IL-6 appears to be the key cytokine associated with ER stress, as multiple arms of the UPR have been reported to drive IL-6 expression. During plasma cell differentiation, IL-6 is induced through the IRE1/XBP-1 arm of the UPR (69), whereas during glucose deprivation in cancer cells, IL-6 expression is driven by a PERK/ATF4-dependent pathway (70). Our data point toward a PERK/JAK1/STAT3-dependent pathway driving IL-6 expression in primary astrocytes as well as other cell types in response to classic ER stress inducers.
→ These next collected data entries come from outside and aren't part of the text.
-- ==== Sys2Proof/Tests/Slice0.lean ====
section
/-! SUPPORT. Tests: a witness for every statement of the obligations with hypotheses (for each clause, values that meet
all of its hypotheses together), ill-formed commands that the check refuses, and check values from the manual. -/
set_option maxRecDepth 20000
set_option linter.all false
namespace Sys2Proof.Tests
open Sys2Proof.Machine

/-! ### Small states -/

/-- An active half whose power domains are all on. -/
def powered : Half := { st := .active, regs := [(Reg.SYS_PD, 0xFF)] }
/-- The same with its Span link enabled. -/
def linked : Half := { st := .active, regs := [(Reg.SYS_PD, 0xFF), (Reg.SPAN_CTRL, 1)] }
/-- The same 73 minutes after its time unit started. -/
def timeOn : Half := { powered with regs := [(Reg.SYS_PD, 0xFF), (Reg.TS_CTRL, 1)], ts := { mono := 0x4000000000000000000 } }
/-- The same 73 minutes after its power-on. -/
def longPowered : Half := { powered with sys := { up := 0x40000000000 } }
/-- Valve drive 7 with field feed B in range, enabled, and a reference of 100 mA. -/
def driveRef : Half := { st := .active, regs := [(Reg.SYS_STAT, 0x80), (Reg.SYS_PD, 0xFF), (Reg.VD_CTRL 7, 1), (Reg.VD_BAND 7, 0x3E80000), (Reg.VD_STAT 7, 2)], role := { vdRun := true }, vd := { vd := [(7, { iref := f32int 100, condAt := some 0 })] }, ts := { mono := 0x4000000000000000000 } }
def driveRefIdle : Half := { driveRef with regs := [(Reg.SYS_STAT, 0x80), (Reg.SYS_PD, 0xFF), (Reg.VD_CTRL 7, 1), (Reg.VD_BAND 7, 0x3E80000), (Reg.VD_STAT 7, 1)] }
def driveRefB : Half := { driveRef with regs := [(Reg.SYS_STAT, 0x80), (Reg.SYS_PD, 0xFF), (Reg.VD_CTRL 7, 1), (Reg.VD_BAND 7, 0x3E80000), (Reg.VD_STAT 7, 4)] }
/-- Scruple running, with one entry in its request queue. -/
def safetyQueue (op : Nat) (pl : List Byte) : Half :=
  { st := .active, saf := { run := true },
    regs := [(Reg.SYS_PD, 0xFF), (Reg.MBX_CH_SQ_TAIL 1, 1)] ++ (subEntry op 0 pl).zipIdx.map fun e => (ringAddr 0x30026000 0 e.2, e.1) }
/-- An active half that sees its partner in STANDBY with SYNCED set. -/
def offering : Half := { st := .active, regs := [(Reg.SYS_PD, 0xFF), (Reg.SYS_STAT, 2), (Reg.FC_STAT, 8), (Reg.SPAN_CTRL, 1), (Reg.SPAN_STAT, 3)], role := { partner := some { state := 4, synced := true } } }
/-- A drawing display engine. -/
def drawing : Half := { st := .active, regs := [(Reg.SYS_STAT, 8), (Reg.SYS_PD, 0xFF), (Reg.DSP_CTRL, 3), (Reg.DSP_STAT, 3)] }
/-- A submission entry of one word 0. -/
def entryOf (w0 : Word) : Entry := sealEntry 0 (w0 :: 0 :: List.replicate 13 0)
/-- A session on channel 2 with one entry in its ring. -/
def session (e : Entry) : Half :=
  { st := .active, regs := [(Reg.SYS_PD, 0xFF), (Reg.MBX_CTRL, 1), (Reg.MBX_CH_CTRL 2, 0x121)], mbx := { chans := [(2, { sq := [e] })] } }
/-- CAN controller 3 in mode 1 with object 0 configured by the word o, driving its bus. -/
def canBus (ctrl o stat : Word) : Half :=
  { st := .active, regs := [(Reg.SYS_PD, 0xFF), (Reg.CAN_CTRL 3, ctrl), (Reg.CAN_STAT 3, stat), (Reg.CAN_OBJ_CFG 3 0, o)]
    can := { ctl := [(3, { drives := true })] } }
/-- Serial bus 1 of type t, driven, with one poll request. -/
def serialBus (t : Word) (pend : Option (Nat × Nat)) : Half :=
  { st := .active, regs := [(Reg.SYS_PD, 0xFF), (Reg.SER_CTRL, 1), (Reg.SER_B_CFG 1, t)]
    net := { ser := [(1, { drives := true, pend := pend })] }, cfg := { cur := some 0, slot0 := { cfg := some { modbus := [{ bus := 1, req := 0 }] } } } }
/-- Ethernet on, with every port's link up. -/
def allLinksUp : Half := { st := .active, regs := [(Reg.SYS_PD, 0xFF), (Reg.ETH_CTRL, 3), (Reg.ETH_P_STAT 0, 1), (Reg.ETH_P_STAT 1, 1), (Reg.ETH_P_STAT 2, 1)] }
/-- A station of the station halves. -/
def station (x y : Half) : State := { a := x, b := { y with id := .b } }
/-- A half with empty FIFOs and memories beside one as at the start is in canonical form. -/
theorem station_sound {x : Half} (h1 : x.regs.wf = true) (h2 : x.id = .a) (h3 : x.fc.fifo = []) (h4 : x.ts.fifos = [])
    (h5 : (x.can.ram, x.dsp.staging) = ([], [])) : (station x {}).Sound := by
  simp only [Prod.mk.injEq] at h5
  refine ⟨⟨h1, h2, ?_, ?_, ?_, ?_, fun _ => trivial⟩, ⟨rfl, rfl, by simp [station], ?_, rfl, rfl, fun _ => trivial⟩⟩
  · simp [station, h3]
  · simp [station, h4, CapsOk]
  · simp [station, h5.1, Memory.wf]
  · simp [station, h5.2, Memory.wf]
  · simp [station, CapsOk]
def takingOver : Half := { st := .syncing, regs := [(Reg.SYS_PD, 0xFF)] }
/-- FAULT_ACK op k, waiting on channel 0. -/
def ackCommand (k : Byte) : Ctx := { ch := 0, tag := 1, op := 0x61, role := 4, payload := [k, 0, 0, 0] }
def ackHalf (st : HState) (k : Byte) : Half := { powered with st := st, mbx := { ctxs := [ackCommand k] } }
def nativeImage : Image := { kind := 2, target := 1 }
theorem usb_not_control : Reg.MBX_CH_CTRL 6 ≠ Reg.USB_RXCNT := by decide
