-- ==== Sys2Proof/Machine/Checksum.lean ====
section
/-!
DEFINITION. The checksum generator and verifier's one function (40_checksum.md).
-/
namespace Sys2Proof.Machine

open Sys2Proof

/-- `Σ s`: the sum of the bytes of `s` as an unbounded natural number (00_scope.md rule R9). -/
def byteSum : List Byte → Nat
  | [] => 0
  | b :: bs => b.toNat + byteSum bs

/-- `CHECKSUM(s) = (65536 - Σ s) mod 256`, with the mathematical remainder (40_checksum.md rule R76). -/
def checksum (s : List Byte) : Byte :=
  BitVec.ofInt 8 ((65536 - (byteSum s : Int)) % 256)

end Sys2Proof.Machine
end

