-- ==== Sys2Proof/Machine/Step.lean ====
section
/-!
DEFINITION. One step of the machine: the next event at the block's boundary, or, where there is none, the ENGINE's next move.
-/
namespace Sys2Proof.Machine

open Sys2Proof

/-- A register access by the host: the operation it decodes to, or its refusal. A BIND value of more than `EP_WIDTH` bits is no
access a host can make (assumption 6). -/
def hostAccess (a : HostAccess) (s : State) : Host.Outcome State Fault Refusal :=
  match decode a with
  | .ok i => if i.wellFormed s.params then exec i s else refuseAccess .valueTooWide s
  | .error e => refuseAccess e s

/-- One step. -/
def step (s : State) : Host.Outcome State Fault Refusal :=
  match s.port.inbox with
  | .access a :: es => hostAccess a (s.setInbox es)
  | .reset left :: es => .next (takeReset left (s.setInbox es))
  | .wait :: es => unlessFaulted s (.next (resume (s.setInbox es)))
  | [] => unlessFaulted s (.next (resume s))

/-- `s` with the host access that a word of the opcode table stands for as the next event. -/
def State.withFetchWord (s : State) (nbits w : Nat) : State :=
  s.setInbox (.access (tableAccess nbits w) :: s.port.inbox)

end Sys2Proof.Machine
end

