-- ==== Sys2Proof/Tests/Slice0.lean ====
section
/-!
SUPPORT. The model's own tests, each expected value taken from spec/95_test_vectors.md or worked out from a rule, and for each
statement with hypotheses a witness that meets them.
-/
namespace Sys2Proof.Tests

open Sys2Proof Sys2Proof.Machine

/-! ## Helpers -/

/-- A receive that completes once these bytes have arrived. -/
def ok (bs : List Byte) : RxDraw := .answer { arrived := bs, inTime := true, lost := 0 }

/-- A receive that times out and loses `j` bytes of what arrived. -/
def late (bs : List Byte) (j : Nat) : RxDraw := .answer { arrived := bs, inTime := false, lost := j }

/-- The start state of 95_test_vectors.md L2.5: bound, idle, results left by earlier commands. -/
def ready (tx : List TxDraw) (rx : List RxDraw) : State :=
  { State.reset with
    block := { Block.reset with
      bound := true, ep := some 1, code := some 3, resFine := some 0x1111, resCoarse := some 0x2222, resCoeff := some 0x33 }
    link := { Link.quiet with txDraws := tx, rxDraws := rx } }

/-- The same with a command in progress. -/
def busy : State :=
  let s := ready [] []
  { s with block := { s.block with busy := true, phase := .rxHdr, curOp := some 0x01, curArg := some 0 } }

def nextOf (o : Host.Outcome State Fault Refusal) : Option State :=
  match o with
  | .next s => some s
  | .fault _ => none
  | .refused _ => none

/-- CODE, RES_FINE, RES_COARSE and RES_COEFF after an operation. -/
def results (o : Host.Outcome State Fault Refusal) : Option (Option (BitVec 3) × Option Half × Option Half × Option Byte) :=
  (nextOf o).map fun t => (t.block.code, t.block.resFine, t.block.resCoarse, t.block.resCoeff)

/-- The link calls made, and whether the block is busy. -/
def calls (o : Host.Outcome State Fault Refusal) : Option (List LinkCall × Bool) :=
  (nextOf o).map fun t => (t.link.log, t.block.busy)

/-- The fault mark after an access. -/
def mark (o : Host.Outcome State Fault Refusal) : Option (Option Fault) := (nextOf o).map fun t => t.block.fault

/-- The value a read returned. -/
def readBack (o : Host.Outcome State Fault Refusal) : Option (Option (ReadReg × Half)) := (nextOf o).map fun t => t.port.rdata

/-! ## WellFormed -/

/-- Rule R27: an endpoint identifier has `EP_WIDTH` bits. -/
theorem test_wellFormed_refuses_wide_endpoint :
    Instr.wellFormed { epWidth := 8, linkRetainsUnread := true, rxBufCap := 260 } (.bind 256) = false := by decide

theorem test_wellFormed_takes_widest_endpoint :
    Instr.wellFormed { epWidth := 8, linkRetainsUnread := true, rxBufCap := 260 } (.bind 255) = true := by decide

/-- Rule R7: `RX_BUF_CAP` is 8 to 260. -/
theorem test_params_wf_bounds :
    ¬ Params.wf { epWidth := 8, linkRetainsUnread := true, rxBufCap := 7 } ∧
    ¬ Params.wf { epWidth := 8, linkRetainsUnread := true, rxBufCap := 261 } ∧
    Params.wf { epWidth := 8, linkRetainsUnread := true, rxBufCap := 8 } := by decide

/-! ## Decoding: one word per constructor, ARG in bits 15:8 and OPC in bits 7:0 (rules R19 and R71) -/

theorem test_decode_startMeas : decode (.write 0 0b1111111100000001) = .ok (.startMeas 0xFF) := rfl
theorem test_decode_stopMeas : decode (.write 0 0b0000000000000010) = .ok (.stopMeas 0x00) := rfl
theorem test_decode_readResults : decode (.write 0 0b0000000000000100) = .ok (.readResults 0x00) := rfl
theorem test_decode_setCoeff : decode (.write 0 0b0110010000001000) = .ok (.setCoeff 100) := rfl
theorem test_decode_readCoeff : decode (.write 0 0b0000000100010000) = .ok (.readCoeff 0x01) := rfl
theorem test_decode_stopAutoSend : decode (.write 0 0b0000000000100000) = .ok (.stopAutoSend 0x00) := rfl
theorem test_decode_enableAutoSend : decode (.write 0 0b1000000001000000) = .ok (.enableAutoSend 0x80) := rfl
theorem test_decode_bind : decode (.write 5 3) = .ok (.bind 3) := rfl
theorem test_decode_rd : decode (.read 4) = .ok (.rd .resCoeff) := rfl
/-- L2.6: the opcode is taken from bits 7:0 only. -/
theorem test_decode_swapped_fields_refused : decode (.write 0 0x0800) = .error .illegalOpcode := rfl
theorem test_decode_0x80_refused : decode (.write 0 0x0080) = .error .illegalOpcode := rfl
theorem test_decode_read_cmd_refused : decode (.read 0) = .error .illegalAccess := rfl
theorem test_decode_write_code_refused : decode (.write 6 0) = .error .illegalAccess := rfl
theorem test_decode_register_7_refused : decode (.read 7) = .error .illegalAccess := rfl
theorem test_decode_wide_cmd_refused : decode (.write 0 0x10001) = .error .valueTooWide := rfl
theorem test_decodeTableWord : decodeTableWord 16 0x6408 = some (.setCoeff 100) := rfl
theorem test_decodeTableWord_bind : decodeTableWord 8 3 = some (.bind 3) := rfl

/-! ## Checksum (L2.1) -/

theorem test_checksum_corners :
    checksum [] = 0x00 ∧ checksum [0x01] = 0xFF ∧ checksum [0x80] = 0x80 ∧ checksum [0xFF] = 0x01 ∧
    checksum [0x68, 0x01, 0x10] = 0x87 ∧ checksum [0x68, 0x02, 0x08, 0x8E] = 0x00 ∧
    checksum [0x40, 0x05, 0x04, 0xFF, 0xFF, 0xFF, 0xFF] = 0xBB := by decide

/-- L2.1, last row: a sum above 65536. -/
theorem test_checksum_259_ff : checksum (List.replicate 259 0xFF) = 0x03 := by decide +kernel

/-! ## Encoder (L2.2) -/

theorem test_buildFrame_any_opcode :
    (buildFrame 0x03 0 none State.reset).2.txFrame = [0x68, 0x01, 0x03, 0x94] ∧
    (buildFrame 0x03 0 none State.reset).2.block.txLen = some 4 := by decide
theorem test_buildFrame_empty_present : (buildFrame 0x02 0 (some []) State.reset).2.txFrame = [0x68, 0x01, 0x02, 0x95] := by decide
theorem test_buildFrame_absent_payload : (buildFrame 0x08 1 none State.reset).1 = .badArgument := by decide
/-- L2.2: the largest frame has LEN = FF and checksum 98. -/
theorem test_frameBytes_largest :
    (frameBytes 0x01 254 (some (List.replicate 254 0x00))).length = 258 ∧
    (frameBytes 0x01 254 (some (List.replicate 254 0x00)))[1]? = some 0xFF ∧
    (frameBytes 0x01 254 (some (List.replicate 254 0x00))).getLast? = some 0x98 := by decide +kernel

/-! ## Commands (L2.5) -/

/-- START_MEAS with ARG = 0xFF: ARG is ignored. -/
theorem test_startMeas_ok :
    results (exec (.startMeas 0xFF) (ready [.sent 4] [ok [0xA5, 0xA5]])) = some (some 0, some 0x1111, some 0x2222, some 0x33) ∧
    calls (exec (.startMeas 0xFF) (ready [.sent 4] [ok [0xA5, 0xA5]])) =
      some ([.txSend (some 1) [0x68, 0x01, 0x01, 0x96] 4, .rxOk (some 1) [0xA5, 0xA5]], false) := by decide
theorem test_stopMeas_negative :
    results (exec (.stopMeas 0) (ready [.sent 4] [ok [0x96, 0x96]])) = some (some 2, some 0x1111, some 0x2222, some 0x33) := by decide
theorem test_stopMeas_mixed_pair :
    results (exec (.stopMeas 0) (ready [.sent 4] [ok [0xA5, 0x96]])) = some (some 3, some 0x1111, some 0x2222, some 0x33) := by decide
/-- L1.9: SET_COEFF 100 sends `68 02 08 64 2A`; RES_COEFF is not written. -/
theorem test_setCoeff_ok :
    results (exec (.setCoeff 100) (ready [.sent 5] [ok [0xA5, 0xA5]])) = some (some 0, some 0x1111, some 0x2222, some 0x33) ∧
    calls (exec (.setCoeff 100) (ready [.sent 5] [ok [0xA5, 0xA5]])) =
      some ([.txSend (some 1) [0x68, 0x02, 0x08, 0x64, 0x2A] 5, .rxOk (some 1) [0xA5, 0xA5]], false) := by decide
theorem test_setCoeff_short_send :
    results (exec (.setCoeff 100) (ready [.sent 3] [ok [0xA5, 0xA5]])) = some (some 5, some 0x1111, some 0x2222, some 0x33) ∧
    calls (exec (.setCoeff 100) (ready [.sent 3] [ok [0xA5, 0xA5]])) =
      some ([.txSend (some 1) [0x68, 0x02, 0x08, 0x64, 0x2A] 3], false) := by decide
/-- L2.5: RES_FINE = 0x1234, RES_COARSE = 0xABCD. -/
theorem test_readResults_ok :
    results (exec (.readResults 0)
      (ready [.sent 4] [ok [0x40, 0x05], ok [0x04, 0x12, 0x34, 0xAB, 0xCD, 0xF9]])) =
    some (some 0, some 0x1234, some 0xABCD, some 0x33) := by decide
/-- L2.5: echo 0x10 with a matching checksum. -/
theorem test_readResults_wrong_echo :
    results (exec (.readResults 0)
      (ready [.sent 4] [ok [0x40, 0x05], ok [0x10, 0x00, 0x2A, 0x00, 0x1E, 0x63]])) =
    some (some 3, some 0x1111, some 0x2222, some 0x33) := by decide
theorem test_readCoeff_ok :
    results (exec (.readCoeff 0) (ready [.sent 4] [ok [0x40, 0x02], ok [0x10, 0x64, 0x4A]])) =
    some (some 0, some 0x1111, some 0x2222, some 100) := by decide
/-- L2.5: a wrong echo and a wrong checksum give BAD_CHECKSUM. -/
theorem test_readCoeff_checksum_first :
    results (exec (.readCoeff 0) (ready [.sent 4] [ok [0x40, 0x02], ok [0x04, 0x37, 0x00]])) =
    some (some 4, some 0x1111, some 0x2222, some 0x33) := by decide
theorem test_stopAutoSend_ok :
    calls (exec (.stopAutoSend 0) (ready [.sent 4] [ok [0xA5, 0xA5]])) =
      some ([.txSend (some 1) [0x68, 0x01, 0x20, 0x77] 4, .rxOk (some 1) [0xA5, 0xA5]], false) := by decide
/-- Rule R122: a measurement frame where an ack was expected. -/
theorem test_enableAutoSend_complex_header :
    results (exec (.enableAutoSend 0) (ready [.sent 4] [ok [0x40, 0x05]])) =
    some (some 3, some 0x1111, some 0x2222, some 0x33) := by decide
/-- L2.5: the bound check leaves the body unread (rule R47). -/
theorem test_readResults_oversize_leaves_body_unread :
    (nextOf (exec (.readResults 0) (ready [.sent 4] [ok [0x40, 0x06, 0x04, 0x01]]))).map (fun t => (t.block.code, t.unread)) =
    some (some 3, [0x04, 0x01]) := by decide
/-- Rule R43: a timeout loses the drawn bytes. -/
theorem test_timeout_loses_bytes :
    (nextOf (exec (.stopMeas 0) (ready [.sent 4] [late [0xA5] 1]))).map (fun t => (t.block.code, t.unread)) =
    some (some 3, []) := by decide

/-! ## Waiting, and host accesses meanwhile (L2.6) -/

theorem test_pending_send_waits_in_tx :
    (nextOf (exec (.startMeas 0) (ready [.pending] []))).map (fun t => (t.block.busy, t.block.phase, t.block.code)) =
    some (true, .tx, some 3) := by decide
theorem test_resumed_receive_completes :
    ((nextOf (exec (.startMeas 0) (ready [.sent 4] [.pending, ok [0xA5, 0xA5]]))).bind fun t => nextOf (step t)).map
      (fun t => (t.block.busy, t.block.code)) = some (false, some 0) := by decide
theorem test_rd_stat_busy : readBack (exec (.rd .stat) busy) = some (some (.stat, 0x03)) := by decide
theorem test_rd_code_busy : mark (exec (.rd .code) busy) = some (some .busyAccess) := by decide
theorem test_rd_code_idle : readBack (exec (.rd .code) (ready [] [])) = some (some (.code, 3)) := by decide
theorem test_rd_unwritten : mark (exec (.rd .resFine) State.reset) = some (some .unwrittenRead) := by decide
theorem test_bind_from_reset :
    (nextOf (exec (.bind 3) State.reset)).map (fun t => (t.block.bound, t.block.ep, t.block.code)) = some (true, some 3, none) := by
  decide
theorem test_bind_busy : (nextOf (exec (.bind 7) busy)).map (fun t => (t.block.fault, t.block.ep)) =
    some (some .busyAccess, some 1) := by decide
theorem test_unbound_command : mark (step (State.reset.withFetchWord 16 0x0001)) = some (some .unbound) := by decide
/-- Rule R135: ILLEGAL_OPCODE is checked before UNBOUND. -/
theorem test_illegal_opcode_before_unbound :
    mark (step (State.reset.setInbox [.access (.write 0 0x0003)])) = some (some .illegalOpcode) := by decide
theorem test_illegal_opcode_after_busy :
    mark (step (busy.setInbox [.access (.write 0 0x0003)])) = some (some .busyAccess) := by decide
theorem test_sticky_fault : nextOf (step ((raise .unbound State.reset).setInbox [.access (.read 1)])) = none := by decide
/-- L2.7: reset clears the fault mark and the binding. -/
theorem test_reset_clears_fault :
    (nextOf (step ((raise .unbound (ready [] [])).setInbox [.reset []]))).map (fun t => t.block) = some Block.reset := by decide
/-- Rule R145: a reset in PHASE = TX cuts the send off. -/
theorem test_reset_during_send :
    ((nextOf (exec (.startMeas 0) (ready [.pending] []))).bind fun t => nextOf (step (t.setInbox [.reset [0x40]]))).map
      (fun t => (t.block.code, t.link.log, t.link.unread.get 1)) =
    some (none, [.txCut (some 1) [0x68, 0x01, 0x01, 0x96]], [0x40]) := by decide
While we have shown that JAK1-dependent STAT3 activation is needed for full engagement of the ER stress-induced inflammatory program, it is likely that STAT3 is part of a larger coordinated transcriptional reprograming in response to ER stress. STAT3 may be working in concert with other transcriptional regulators, such as XBP-1, ATF4, and NF-κB, to drive the ER stress-induced inflammatory program. Additional studies will determine how STAT3 interacts with other ER stress-induced transcriptional regulators. Collectively, this suggests that cytokine and chemokine production, particularly IL-6, is an integral part of the ER stress response, and the previously unrecognized PERK/JAK1/STAT3 pathway could be a new therapeutic target to combat neuroinflammation associated with diseases such as MS.